Although the World Cup ended in rather predictable victory for Australia and a rather comical end for the tournament itself – it was an entertaining game. I’m sure Sri Lankan fans will spend days analyzing where exactly they lost the game.

Mapping the fault line
Was it when Chaminda Vaas was skinned by Adam Gilchrist in the first three overs? Was it when Dilhara Fernando – a borderline selection - was taken apart? Was it the opening partnership of 172 by Australia in just under 23 overs in a rain shortened game? Was it Murali’s failure to stamp his authority? Was it Gilchrist’s lacerating innings itself since it formed the bulk of the score? Was it when Sangakkara left? Or was it when Jayasurya broke hearts by losing his stumps to part-timer Clarke?


Australia on the hunt
The fact is that it was all of those. Against a hyper-performing Australian team, Sri Lanka were constantly with their backs to the wall. And the Australians drove nails into the coffin – quietly , confidently, relentlessly. In the post-match interview no one understood this better than the Sri Lankan captain Mahela Jayawardene – who on a personal note finally laid claim to greatness as a batsman in this tournament. “We were always chasing the game” he said.

Gilchrist’s lacerating knock
When Ricky Ponting won the toss and chose to bat first, he hammered in the first nail. On a wicket that was hard and flat with no purchase for the bowlers and slow, nominal turn for anyone tweaking the ball hard his opening batsmen quickly established dominance. Gilchrist, initially struggled with his timing and direction on the off. But he punished the Sri Lankan bowlers with facility when they erred on the leg. And with Hayden sensibly playing within the crease and giving his partner as much strike as possible, Gilchrist slowly regained his mastery on both sides of the wicket.

A terrific lashing followed. The Sri Lankan seamers virtually fell apart- Vaas spraying it around by his own immaculate standards and Fernando barely landing one on an upright seam. Gilchrist made 149 at 1.4 runs a ball and although the re-jigged Australian line up failed to fire after him, the momentum established by him took them to 281.


A shaky beginning for Sri Lanka
Facing a run rate of over 7 an over, Sri Lanka lost Upul Tharanga early – which was a shame because he could have prospered on this wicket. At this point, Nathan Bracken and Shaun Tait both got the ball to jag off the seam a bit. Not huge purchase but enough to give the batsmen pause.
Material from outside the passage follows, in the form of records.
-- ==== Sys2Proof/Syntax.lean ====
section
/-! DEFINITION. The operations of the opcode table (R98) as one inductive, the port an operation arrives on, and the codes of the command errors. -/

namespace Sys2Proof

/-- One constructor per row of spec/opcode_table.json (R98): the producer's commands and the scan step. Operands are the fields of
the command formats M and C (R93, R94); must-be-zero fields are no operands. -/
inductive Instr where
  /-- idle command (R231) -/
  | nop
  /-- write one byte of the back buffer (R232) -/
  | wrb (off : BitVec 16) (data : Byte)
  /-- read one byte of the back buffer (R233) -/
  | rdb (off : BitVec 16)
  /-- exchange front and back at the frame boundary (R175) -/
  | swap
  /-- exchange, then copy front to back (R177) -/
  | swapc
  /-- wait for the frame boundary (R180) -/
  | wsync
  /-- set the bright pulse width (R202) -/
  | setbrt (imm : Half)
  /-- set the dark pulse width (R203) -/
  | setdrk (imm : Half)
  /-- set the row interval (R204) -/
  | setivl (imm : Half)
  /-- set the bit transmission order (R205) -/
  | setord (imm : Half)
  /-- set the buffer layout (R206) -/
  | setlay (imm : Half)
  /-- set the invert flag (R207) -/
  | setinv (imm : Half)
  /-- set the interlace flag (R208) -/
  | setilc (imm : Half)
  /-- set the greyscale enable (R209) -/
  | setgry (imm : Half)
  /-- read a configuration register or STATUS (R210) -/
  | getcfg (sel : BitVec 4)
  /-- the scan step, a strobe on `tick_i` (R140) -/
  | tick
  deriving DecidableEq, Repr

/-- What arrives at an input port of the block (R90): a command word on `cmd_i`, or a strobe on `tick_i`. -/
inductive PortInput where
  | word (w : Word)
  | strobe
  deriving DecidableEq, Repr

/-- The error codes a command can record (R253). -/
inductive ErrCode where
  /-- code 1: `OP` in 0x8..0xF -/
  | reservedOpcode
  /-- code 2: a must-be-zero field is nonzero -/
  | reservedField
  /-- code 3: `OFF >= FB_LEN` -/
  | offsetRange
  /-- code 4: SETCFG `SEL` 8..15 or GETCFG `SEL` 9..15 -/
  | reservedSelector
  /-- code 5: `IMM > 1` for a 1-bit register -/
  | illegalValue
  deriving DecidableEq, Repr

end Sys2Proof
end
It was this period when Jayasurya - who was forced back in his crease by Gilchrist keeping up to Bracken - and Sangakkara were trying to find their footing that the required run rate shot up. Yet once they had steadied the ship, both batsmen put together the second most entertaining partnership of the game.

A ray of hope
Sangakkara dug into McGrath and unfurled some gorgeous strokes on both sides of the wicket. Jayasurya took a liking to Shane Watson and his power hitting started nipping at the mounting required run rate. Both seemed to understand that on this wicket, all you had to do was use the momentum of the ball on the big shots and chances were the ball would hit the ropes.

It was against the run of play that both fell – and took Sri Lanka’s hopes with them. First Sangakkara misjudged the length from Brad Hogg – who I’ve always felt was overrated – and holed out to Ponting at midwicket.

The final nail
At this point, Ponting took a calculated risk. He brought on Michael Clarke to bowl his off-spinners and issued a direct challenge to Jayasurya. Jayasurya knocked the ball around and scored six of the first five deliveries. Then he jumped out to the final ball of the over. Clarke immediately shortened his length but ended up bowling a long hop. The problem was that it was a terrible delivery that stayed virtually hugged the ground. Jayasurya didn’t have a chance – he lost his stumps.

And that was the final nail.

1 comment:

Anonymous said...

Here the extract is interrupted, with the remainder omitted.